Copy out all lines of the material below in which "coreMap" occurs.

###

/-- A message enters the port, spending its TAG's permit, and stands in the replay buffer (R437, R439, R441); one whose TAG is outstanding cannot be
sent. -/
def takeTag (k tag : Nat) (head : BitVec 128) (beats : List Byte) (s : State) : Option State :=
  let p := s.port k
  if 8 ≤ k ∨ 2048 ≤ tag ∨ (p.outstanding.any fun m => m.tag == tag) = true ∨ 2048 ≤ p.outstanding.length ∨ p.recal.isSome then none
  else
    let kept := p.buffer ++ [(tag, head, beats)]
    some (modPort k (fun p => { p with outstanding := p.outstanding ++ [⟨tag, s.clock, 0⟩], buffer := kept.drop (kept.length - 64) }) s)

/-- A reply of the base die about a burst (R438). -/
def reply (k tag st addr marks : Nat) (beats : List Byte) (s : State) : State :=
  s.send (.isais k (isaisHead 0x9 (chOf addr) tag addr marks st beats) beats)

/-- A poison report of the base die (R438). -/
def report (k addr marks : Nat) (s : State) : State := s.send (.isais k (isaisHead 0x4 (chOf addr) 0 addr marks 0 []) [])

/-- A request performed by the base die, where its port can send it: OP, burst, POISON and the beats that follow. One whose LEN is wrong counts as a
CRC failure (R438). -/
def request (k op tag addr marks : Nat) (beats : List Byte) (fits : Bool) (f : State → State) (s : State) : State :=
  match takeTag k tag (isaisHead op (chOf addr) tag addr marks 0 beats) beats s with
  | some s => if fits then f s else messageFails k tag s
  | none => s

/-- Corrected events counted (R421). -/
def countCorrected (n : Nat) (s : State) : State :=
  let st := s.errstat.toNat
  { s with errstat := BitVec.ofNat 64 (min (st % 2 ^ 32 + n) (2 ^ 32 - 1) + st / 2 ^ 32 * 2 ^ 32) }

/-- Whether a burst is known to hold an error of a kind: one that its code corrects, or an uncorrectable one (R418, R423). -/
def burstError (s : State) (a : Nat) (correct : Bool) : Bool := s.raws.any fun r => r.burst == burstOf a && r.correct == correct

/-- A burst is found uncorrectable (R418, R423). -/
def spoilBurst (a : Nat) (s : State) : State :=
  { s with raws := ⟨burstOf a, s.bytes (burstOf a) 64, false⟩ :: s.raws.filter fun r => r.burst != burstOf a }

/-- ISAIS_READ (R418, R438, R441): the burst with its poison marks; an error that the code corrects is counted; an uncorrectable burst is marked whole and
reported as well; a channel that is absent answers poisoned data. -/
def execIsaisRead (stack tag addr : Nat) (s : State) : Outcome :=
  next (request stack 0x1 tag addr 0 [] true fun s =>
    if !channelHere s stack (chOf addr) then reply stack tag 3 addr 0xFFFF (List.replicate 64 0) s
    else if burstError s addr false then
      let s := setMarks addr 0xFFFF 0xFFFF s
      report stack addr 0xFFFF (reply stack tag 1 addr 0xFFFF (s.bytes (burstOf addr) 64) s)
    else
      let s := if burstError s addr true then countCorrected 1 s else s
      reply stack tag 0 addr (burstMarks s addr) (s.bytes (burstOf addr) 64) s) s

/-- The words of a burst that a byte mask covers whole. -/
def maskedWords (mask : BitVec 64) : Nat := ((List.range 16).map fun i => if (mask.toNat / 2 ^ (4 * i)) % 16 = 15 then 2 ^ i else 0).sum

/-- The words of a burst that a byte mask touches. -/
def touchedWords (mask : BitVec 64) : Nat := ((List.range 16).map fun i => if (mask.toNat / 2 ^ (4 * i)) % 16 = 0 then 0 else 2 ^ i).sum

/-- A write that the base die refuses (R441): the slice poisons the written words and logs the event. -/
def refusedWrite (k tag st addr : Nat) (mask : BitVec 64) (s : State) : State :=
  let first := ((burstWords addr).zipIdx.find? fun e => testBit (touchedWords mask) e.2).map (·.1)
  reply k tag st addr 0 [] (logError 0 0 (first.getD (burstOf addr)) (setMarks addr (touchedWords mask) 0xFFFF s))

/-- The masked bytes of a burst are written (R438). -/
def writeMasked (a : Nat) (mask : BitVec 64) (data : List Byte) (s : State) : State :=
  (List.range 64).foldl (fun s i => if mask.getLsbD i then s.poke (burstOf a + i) [data.getD i 0] else s) s

/-- MASKED_WRITE (R438, R440, R441): masked bytes are written; whole words take their marks, a word written in part keeps its own. -/
def execMaskedWrite (stack tag addr : Nat) (mask : BitVec 64) (data : List (BitVec 8)) (marks : BitVec 16) (s : State) : Outcome :=
  next (request stack 0x2 tag addr marks.toNat (leBytes 16 mask.toNat ++ data) (data.length == 64) fun s =>
    if !channelHere s stack (chOf addr) then refusedWrite stack tag 3 addr mask s
    else if rowRefused s stack addr then refusedWrite stack tag 2 addr mask s
    else
      let s := setMarks addr (maskedWords mask) marks.toNat (writeMasked addr mask data s)
      reply stack tag 0 addr 0 [] { s with raws := s.raws.filter fun r => r.burst != burstOf addr }) s

/-- The raw bits that the base die holds for a burst. -/
def storedRaw (s : State) (a : Nat) : List Byte :=
  match s.raws.find? fun r => r.burst == burstOf a with
  | some r => r.raw
  | none => Config.codeword (s.bytes (burstOf a) 64)

/-- Whether L2 holds a line dirty: its bytes there are newer than those of DRAM (R355). -/
def dirtyInL2 (s : State) (line : Nat) : Bool := s.l2.any fun e => e.line == line && e.dirty

/-- A compare-write performed (R423, R440, R452): where the stored raw bits still equal those expected, the data stands in the burst of DRAM. Else, or on
a row being spared, the compare fails and nothing is written; an absent channel has no burst (R441). Its STATUS. -/
def compareWrite (k addr : Nat) (data expected : List Byte) (s : State) : State × Nat :=
  if !channelHere s k (chOf addr) then (s, 3)
  else if storedRaw s addr = expected ∧ rowRefused s k addr = false then
    let s := { s with raws := s.raws.filter fun r => r.burst != burstOf addr }
    (if dirtyInL2 s (lineOf addr) then s else s.poke (burstOf addr) data, 0)
  else (s, 4)

/-- COMPARE_WRITE (R423, R438): of the compute die, under a TAG, which is answered; or of the Weevil beside the burst. -/
def execCompareWrite (stack : Nat) (tag : Option Nat) (addr : Nat) (beats : List (BitVec 8) × List (BitVec 8)) (s : State) : Outcome :=
  let (data, expected) := beats
  let fits := data.length == 64 && expected.length == 80
  next (fun s => match tag with
    | none => if fits && decide (stack < 8) then (compareWrite stack addr data expected s).1 else s
    | some t => request stack 0x3 t addr 0 (data ++ expected) fits (fun s =>
        match compareWrite stack addr data expected s with
        | (s, st) => reply stack t st addr 0 [] s) s) s

/-- POISON_REPORT (R418, R419, R438): the burst is uncorrectable and its words are marked; where one was not marked before, the error is logged with
the first such word. -/
def execPoisonReport (stack addr : Nat) (marks : BitVec 16) (s : State) : Outcome :=
  next (fun s => if 8 ≤ stack ∨ marks = 0 then s
    else
      let t := spoilBurst addr (setMarks addr marks.toNat marks.toNat s)
      match (burstWords addr).find? fun w => t.poison.contains w && !s.poison.contains w with
      | some w => logError 0 0 w t
      | none => t) s

/-- SCRUB_REPORT (R421, R438): the corrected count of a row; a KIND of 0 to 2 with nothing corrected is logged with the address that the header beat
names. -/
def execScrubReport (stack : Nat) (place : Nat × Nat) (corrected kind : Nat) (s : State) : Outcome :=
  next (fun s => if 8 ≤ stack then s
    else if corrected = 0 ∧ kind ≤ 2 then logError kind 0 place.1 s else countCorrected (bitsOf corrected 0 16) s) s

/-- CALIBRATION (R438, R439): a step of the compute die that carries no answer of its own is answered by an empty reply; one of the base die asks for none. -/
def execCalibration (stack : Nat) (step : Option Nat × Nat) (s : State) : Outcome :=
  next (fun s => match step.1 with
    | none => s
    | some t => request stack 0x6 t 0 0 (List.replicate (16 * step.2) 0) (decide (step.2 ≤ 4)) (reply stack t 0 0 0 []) s) s

/-- CAPABILITY_READ (R442). -/
def execCapabilityRead (stack tag : Nat) (s : State) : Outcome :=
  next (request stack 0x8 tag 0 0 [] true fun s => reply stack tag 0 0 0 (leBytes 16 (s.port stack).capability.toNat) s) s

/-! ## Capability entries -/

/-- The physical core behind each logical core of the package (R2): as the spare map of its die says, and without one the core of the same number. -/
def coreMap (s : State) : List Nat :=
  (List.range 2).flatMap fun die => (List.range Config.coresPerDie).map fun i => (s.spareMap.getD die []).getD i i

/-- The body that the machine gives a capability entry (R449), where it gives one: of the core map a byte for each logical core, of a stack the beat of
R442, of the firmware slots the VERSION of each, of the attestation READY and then the report (log entry 70). -/
def machineBody (s : State) (id stack : Nat) : Option (List Byte) :=
  if id = 2 then some ((coreMap s).map (BitVec.ofNat 8))
  else if id = 3 then s.isais[stack]?.map fun p => leBytes 16 p.capability.toNat
  else if id = 6 then some (leBytes 4 (look s.slots 0 0) ++ leBytes 4 (look s.slots 1 0))
  else if id = 7 then some (leBytes 8 (if s.attestation.ready then 1 else 0) ++ s.attestation.report)
  else none

/-- The capability entries with their bodies, each of the LEN that the configuration record gave it (R449); the n-th entry of a stack is that of stack n. -/
def capBodies (s : State) : Nat → List (Nat × Nat × Nat × List Byte) → List (Nat × Nat × Nat × List Byte)
  | _, [] => []
  | k, (off, id, ver, body) :: t =>
    let now := match machineBody s id k with
      | some b => (b ++ List.replicate body.length 0).take body.length
      | none => body
    (off, id, ver, now) :: capBodies s (if id = 3 then k + 1 else k) t

/-- The capability list of the device. -/
def capList (s : State) : List (Nat × Nat × Nat × List Byte) := capBodies s 0 s.caps

/-- After a live operation on s, VER of every entry whose body it has changed is one higher (R449); a report is no change of a body (R450). -/
def renewCaps (s t : State) : State :=
  let up (e : (Nat × Nat × Nat × List Byte) × List Byte × List Byte) : Nat × Nat × Nat × List Byte :=
    if e.1.2.1 ≠ 7 ∧ e.2.1 ≠ e.2.2 then (e.1.1, e.1.2.1, (e.1.2.2.1 + 1) % 256, e.1.2.2.2) else e.1
  let bodies (s : State) : List (List Byte) := (capList s).map (·.2.2.2)
  { t with caps := (t.caps.zip ((bodies s).zip (bodies t))).map up }

/-! ## Scripts -/

/-- The fields of a command beat (R443). -/
structure Command where
  cmd : Nat
  n   : Nat
  src : Nat
  dst : Nat
  ok  : Bool

/-- A command beat read: SRC and DST as byte addresses, and whether its reserved bits are 0. -/
def commandOf (c : BitVec 128) : Command :=
  let x := c.toNat
  ⟨bitsOf x 0 4, bitsOf x 4 14, bitsOf x 18 46 * 64, bitsOf x 64 46 * 64, bitsOf x 110 18 == 0⟩

/-- Whether a range of bursts lies in one 4 KiB region of a stack (R443). -/
def oneRegion (k a n : Nat) : Bool := a / 4096 == (a + 64 * n - 1) / 4096 && stackOf a == k && decide (a < 2 ^ 48)
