-- ==== Sys2Proof/Machine/Dispatch.lean ====
section
/-! DEFINITION. The meaning of every instruction: one arm per constructor, one call of its meaning. -/

namespace Sys2Proof.Machine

###

• EXPECTED OUTPUT
def coreMap (s : State) : List Nat :=
  if id = 2 then some ((coreMap s).map (BitVec.ofNat 8))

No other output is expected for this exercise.